%%

-- ==== Sys2Proof/Machine/RegTable.lean ====
section
/-! DEFINITION. Every register of the part, by block: its offset, which bits are of which access class, which of them
apply Idle-only or at a Boundary, which its own domain's reset keeps, and its reset value (02 R59 to R64, R68; 03 R91,
R109; 05 R185; 06 R209 to R211; 07 R220, R221, R236; 08 R264; 09 R297, R298; 10 R336, R337; 11 R368; 12 R402; 13 R452,
R453; 14 R497; 15 R501; 16 R543, R544). -/

namespace Sys2Proof.Machine

/-- The blocks registers lie in (02 R60, R61); the last two hold counters to which the spec gives no address. -/
inductive Blk where
  | errB | mgtB | pwrB | layB | memB | memHB | halB | cltB | fabB | ateDB | rtrDB | trkB | stepB | wrkB | ateCB | rtrCB | twnB | hwsB | splB | trnB | hidDB | hidRB
  deriving DecidableEq, Repr

/-- The registers by name. -/
inductive Reg where
  | errStat | errSts | errHead | errTail | errLostCnt | errEvtCfg | errStaleCnt | errClear | errFidStat | errFidQueue
  | errGenUnit | errGenCluster | errGenRegion | errGenDie | errRec | mgtGuardLast | mgtGuardInit | mgtGuardCnt
  | mgtRefuseCnt | mgtRefuseLast | mgtRefuseInit | mgtStrap | pwrStat | pwrSts | pwrClass | pwrDraw | pwrEvtCfg
  | pwrRampCfg | pwrTripCnt | pwrHeldCnt | pwrBreachCnt | pwrRamp | pwrRegFreq | pwrRegCap | pwrVf | pwrTemp
  | pwrHbmTemp | pwrGateCnt | pwrThermCnt | pwrLimitCnt | pwrAge | layNow | layStat | laySts | layCfg | laySet
  | layErr | layOffset | layLateCnt | layLateMax | memStat | memSts | memMap | memScrubCfg | memCeCnt | memUeCnt
  | memPoisonCnt | memSuppCnt | memScrubPos | memPin | memFarPoisCnt | memFarDropCnt | memDrainStat | memDrainPoisCnt
  | halStat | halSts | halTag | halSkipCnt | halRepairCnt | halNmCnt | halNmSatCnt | halBusyCnt | halNsatCnt | halCfg
  | halHp | cltVal | cltSig | cltDec | cltSet | cltCfg | cltStat | cltSts | cltArm | fabPortStat | fabPortSts
  | fabPortCfg | fabPortNbr | fabFecCwCnt | fabFecUcwCnt | fabReplayCnt | fabWidthCnt | fabLaneStat | fabLaneSymCnt
  | fabId | fabEpoch | fabSts | fabRouteDropCnt | fabPgenDropCnt | fabWireFlushCnt | fabWireSatCnt | fabEvtCfg
  | fabEpRoute | fabRoute | ateRingBase | ateRingBaseHi | ateRingCfg | ateRingHead | ateRingTail | ateRingLow
  | ateSts | ateEvtCfg | ateExhLast | ateExhCnt | ateWaitCnt | ateMismCnt | atePoolBase | atePoolBaseHi | ateSlot
  | ateSeqBase | ateSeqBaseHi | ateSeqCfg | ateWaitUs | ateLayout | rtrVarBase | rtrVarBaseHi | rtrVarSites
  | rtrSparseCnt | rtrVarMissCnt | trkCfg | trkStat | trkInit | trkHmax | trkStepmax | trkPremax | trkProd | trkElems
  | trkElemsHi | trkSh0 | trkSh1 | trkSh2 | trkSh3 | trkHist0 | trkHist1 | trkHist2 | trkHist3 | trkHist4 | trkHist5
  | trkHist6 | trkHist7 | trkHist8 | trkHist9 | trkHist10 | trkHist11 | trkHist12 | trkHist13 | trkHist14 | trkHist15
  | stepCmd | stepStat | stepNum | stepNumHi | stepEpoch | stepFault | stepCommit | stepOutcome | stepFitems
  | stepVote | stepBwl | stepGated | splWidened | splSeen | splEvtCfg | bwlSeed | bwlFree | sqBase | sqBaseHi | sqCfg
  | sqHead | sqTail | wrkGen | slotsStat | wrkSts | runahead | wideCnt | cqBase | cqBaseHi | cqCfg | cqHead | cqTail
  | cqFullCnt | wideMap | ateWlkStat | ateClSts | ateTag | ateSpillStat | atePageCnt | ateSkipCnt | ateMergeCnt
  | rtrStat | rtrSts | rtrTag | rtrRefuseCnt | rtrDropCnt | rtrBusyCnt | twnStat | twnSts | twnTag | twnTiles
  | twnResCnt | twnStallCnt | twnBusyCnt | hwsStat | hwsSts | hwsTag | hwsTiles | hwsResCnt | hwsSatCnt | hwsBusyCnt
  | splStat | splSts | splTag | splSkewCnt | splPreCnt | trnStat | trnSts | trnTag | trnFlushCnt | trnSatCnt
  | trnBusyCnt | cltSatCnt | cltUndelCnt | pskipCnt
  deriving DecidableEq, Repr

/-- One register (or one array of registers) of a block. -/
structure RegDef where
  name : Reg
  blk : Blk
  /-- present on ply dies -/
  ply : Bool
  /-- present on the hub -/
  hub : Bool
  /-- offset in the block, stride and number of elements -/
  off : Nat
  stride : Nat := 4
  count : Nat := 1
  /-- bits of each access class; the rest are RO or reserved -/
  rw : Nat := 0
  gw : Nat := 0
  wo : Nat := 0
  rc : Nat := 0
  /-- writable bits that apply Idle-only, and at a Boundary; the rest apply Live -/
  idle : Nat := 0
  bnd : Nat := 0
  /-- bits that the reset of the block's own domain keeps -/
  kept : Nat := 0
  /-- value after a cold boot (strap values are written at the cold boot itself) -/
  reset : Nat := 0
  /-- some bits are computed from the rest of the state -/
  view : Bool := false
  deriving DecidableEq, Repr

/-- Registers of the err block (14 R497). -/
def regsErr : List RegDef :=
  [ ⟨.errStat, .errB, true, true, 0x0, 0x4, 1, 0, 0, 0, 0, 0, 0, 0, 0, true⟩
  , ⟨.errSts, .errB, true, true, 0x4, 0x4, 1, 0, 0, 0, 0x1F, 0, 0, 0, 0, false⟩
  , ⟨.errHead, .errB, true, true, 0x8, 0x4, 1, 0, 0, 0, 0, 0, 0, 0, 0, true⟩
  , ⟨.errTail, .errB, true, true, 0xC, 0x4, 1, 0xFFFFFFFF, 0, 0, 0, 0, 0, 0xFFFFFFFF, 0, false⟩
  , ⟨.errLostCnt, .errB, true, true, 0x10, 0x4, 1, 0, 0, 0, 0xFFFFFFFF, 0, 0, 0xFFFFFFFF, 0, false⟩
  , ⟨.errEvtCfg, .errB, true, true, 0x14, 0x4, 1, 0x801F0003, 0, 0, 0, 0, 0, 0, 0x2, false⟩
  , ⟨.errStaleCnt, .errB, true, true, 0x18, 0x4, 1, 0, 0, 0, 0xFFFFFFFF, 0, 0, 0, 0, false⟩
  , ⟨.errClear, .errB, true, true, 0x1C, 0x4, 1, 0, 0xFFFFFFFF, 0, 0, 0, 0, 0, 0, true⟩
  , ⟨.errFidStat, .errB, true, true, 0x20, 0x4, 1, 0, 0, 0, 0, 0, 0, 0, 0, true⟩
  , ⟨.errFidQueue, .errB, true, true, 0x24, 0x4, 1, 0, 0, 0, 0, 0, 0, 0, 0, true⟩
  , ⟨.errGenUnit, .errB, true, false, 0x400, 0x4, 128, 0, 0, 0, 0, 0, 0, 0, 0, true⟩
  , ⟨.errGenCluster, .errB, true, false, 0x600, 0x4, 32, 0, 0, 0, 0, 0, 0, 0, 0, true⟩
  , ⟨.errGenRegion, .errB, true, false, 0x680, 0x4, 4, 0, 0, 0, 0, 0, 0, 0, 0, true⟩
  , ⟨.errGenDie, .errB, true, false, 0x690, 0x4, 1, 0, 0, 0, 0, 0, 0, 0, 0, true⟩
  , ⟨.errRec, .errB, true, true, 0x1000, 0x4, 2048, 0, 0, 0, 0, 0, 0, 0, 0, true⟩ ]

/-- Registers of the mgt block (02 R66 15 R501). -/
def regsMgt : List RegDef :=
  [ ⟨.mgtGuardLast, .mgtB, true, true, 0x810, 0x4, 1, 0, 0, 0, 0, 0, 0, 0, 0, false⟩
  , ⟨.mgtGuardInit, .mgtB, true, true, 0x814, 0x4, 1, 0, 0, 0, 0, 0, 0, 0, 0, false⟩
  , ⟨.mgtGuardCnt, .mgtB, true, true, 0x818, 0x4, 1, 0, 0, 0, 0xFFFFFFFF, 0, 0, 0, 0, false⟩
  , ⟨.mgtRefuseCnt, .mgtB, true, true, 0x820, 0x4, 1, 0, 0, 0, 0xFFFFFFFF, 0, 0, 0, 0, false⟩
  , ⟨.mgtRefuseLast, .mgtB, true, true, 0x824, 0x4, 1, 0, 0, 0, 0, 0, 0, 0, 0, false⟩
  , ⟨.mgtRefuseInit, .mgtB, true, true, 0x828, 0x4, 1, 0, 0, 0, 0, 0, 0, 0, 0, false⟩
  , ⟨.mgtStrap, .mgtB, false, true, 0x900, 0x4, 1, 0, 0, 0, 0, 0, 0, 0, 0, true⟩ ]

/-- Registers of the pwr block (16 R543 16 R544). -/
def regsPwr : List RegDef :=
  [ ⟨.pwrStat, .pwrB, false, true, 0x0, 0x4, 1, 0, 0, 0, 0, 0, 0, 0, 0, true⟩
  , ⟨.pwrSts, .pwrB, false, true, 0x4, 0x4, 1, 0, 0, 0, 0x1F, 0, 0, 0, 0, false⟩
  , ⟨.pwrClass, .pwrB, false, true, 0x8, 0x4, 1, 0, 0x7, 0, 0, 0, 0, 0, 0, false⟩
  , ⟨.pwrDraw, .pwrB, false, true, 0xC, 0x4, 1, 0, 0, 0, 0, 0, 0, 0, 0, true⟩
  , ⟨.pwrEvtCfg, .pwrB, false, true, 0x10, 0x4, 1, 0x801F0000, 0, 0, 0, 0, 0, 0, 0, false⟩
  , ⟨.pwrRampCfg, .pwrB, false, true, 0x14, 0x4, 1, 0x8000FFFF, 0, 0, 0, 0, 0, 0x80000000, 0x80000028, false⟩
  , ⟨.pwrTripCnt, .pwrB, false, true, 0x20, 0x4, 1, 0, 0, 0, 0xFFFFFFFF, 0, 0, 0, 0, false⟩
  , ⟨.pwrHeldCnt, .pwrB, false, true, 0x24, 0x4, 1, 0, 0, 0, 0xFFFFFFFF, 0, 0, 0, 0, false⟩
  , ⟨.pwrBreachCnt, .pwrB, false, true, 0x28, 0x4, 1, 0, 0, 0, 0xFFFFFFFF, 0, 0, 0, 0, false⟩
  , ⟨.pwrRamp, .pwrB, false, true, 0x100, 0x4, 128, 0xFFFFFFFF, 0, 0, 0, 0, 0, 0, 0, false⟩
  , ⟨.pwrRegFreq, .pwrB, true, false, 0x0, 0x4, 4, 0, 0, 0, 0, 0, 0, 0, 0, true⟩
  , ⟨.pwrRegCap, .pwrB, true, false, 0x10, 0x4, 4, 0xFFF, 0, 0, 0, 0, 0, 0xFFF, 0x834, false⟩
  , ⟨.pwrVf, .pwrB, true, false, 0x100, 0x4, 64, 0, 0, 0, 0, 0, 0, 0, 0, true⟩
  , ⟨.pwrTemp, .pwrB, true, false, 0x400, 0x4, 20, 0, 0, 0, 0, 0, 0, 0, 0, true⟩
  , ⟨.pwrHbmTemp, .pwrB, true, false, 0x480, 0x4, 4, 0, 0, 0, 0, 0, 0, 0, 0, true⟩
  , ⟨.pwrGateCnt, .pwrB, true, false, 0x500, 0x4, 4, 0, 0, 0, 0xFFFFFFFF, 0, 0, 0, 0, false⟩
  , ⟨.pwrThermCnt, .pwrB, true, false, 0x510, 0x4, 4, 0, 0, 0, 0xFFFFFFFF, 0, 0, 0, 0, false⟩
  , ⟨.pwrLimitCnt, .pwrB, true, false, 0x520, 0x4, 4, 0, 0, 0, 0xFFFFFFFF, 0, 0, 0, 0, false⟩
  , ⟨.pwrAge, .pwrB, true, false, 0x800, 0x4, 512, 0, 0, 0, 0, 0, 0, 0, 0, true⟩ ]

%%

# TASK TO COMPLETE
Among the lines above, repeat exactly those from the line with "hidDB | hidRB" to the line with "pwrDraw | pwrEvtCfg", counting both ends.

# ANSWER SPACE
  | errB | mgtB | pwrB | layB | memB | memHB | halB | cltB | fabB | ateDB | rtrDB | trkB | stepB | wrkB | ateCB | rtrCB | twnB | hwsB | splB | trnB | hidDB | hidRB
  deriving DecidableEq, Repr

/-- The registers by name. -/
inductive Reg where
  | errStat | errSts | errHead | errTail | errLostCnt | errEvtCfg | errStaleCnt | errClear | errFidStat | errFidQueue
  | errGenUnit | errGenCluster | errGenRegion | errGenDie | errRec | mgtGuardLast | mgtGuardInit | mgtGuardCnt
  | mgtRefuseCnt | mgtRefuseLast | mgtRefuseInit | mgtStrap | pwrStat | pwrSts | pwrClass | pwrDraw | pwrEvtCfg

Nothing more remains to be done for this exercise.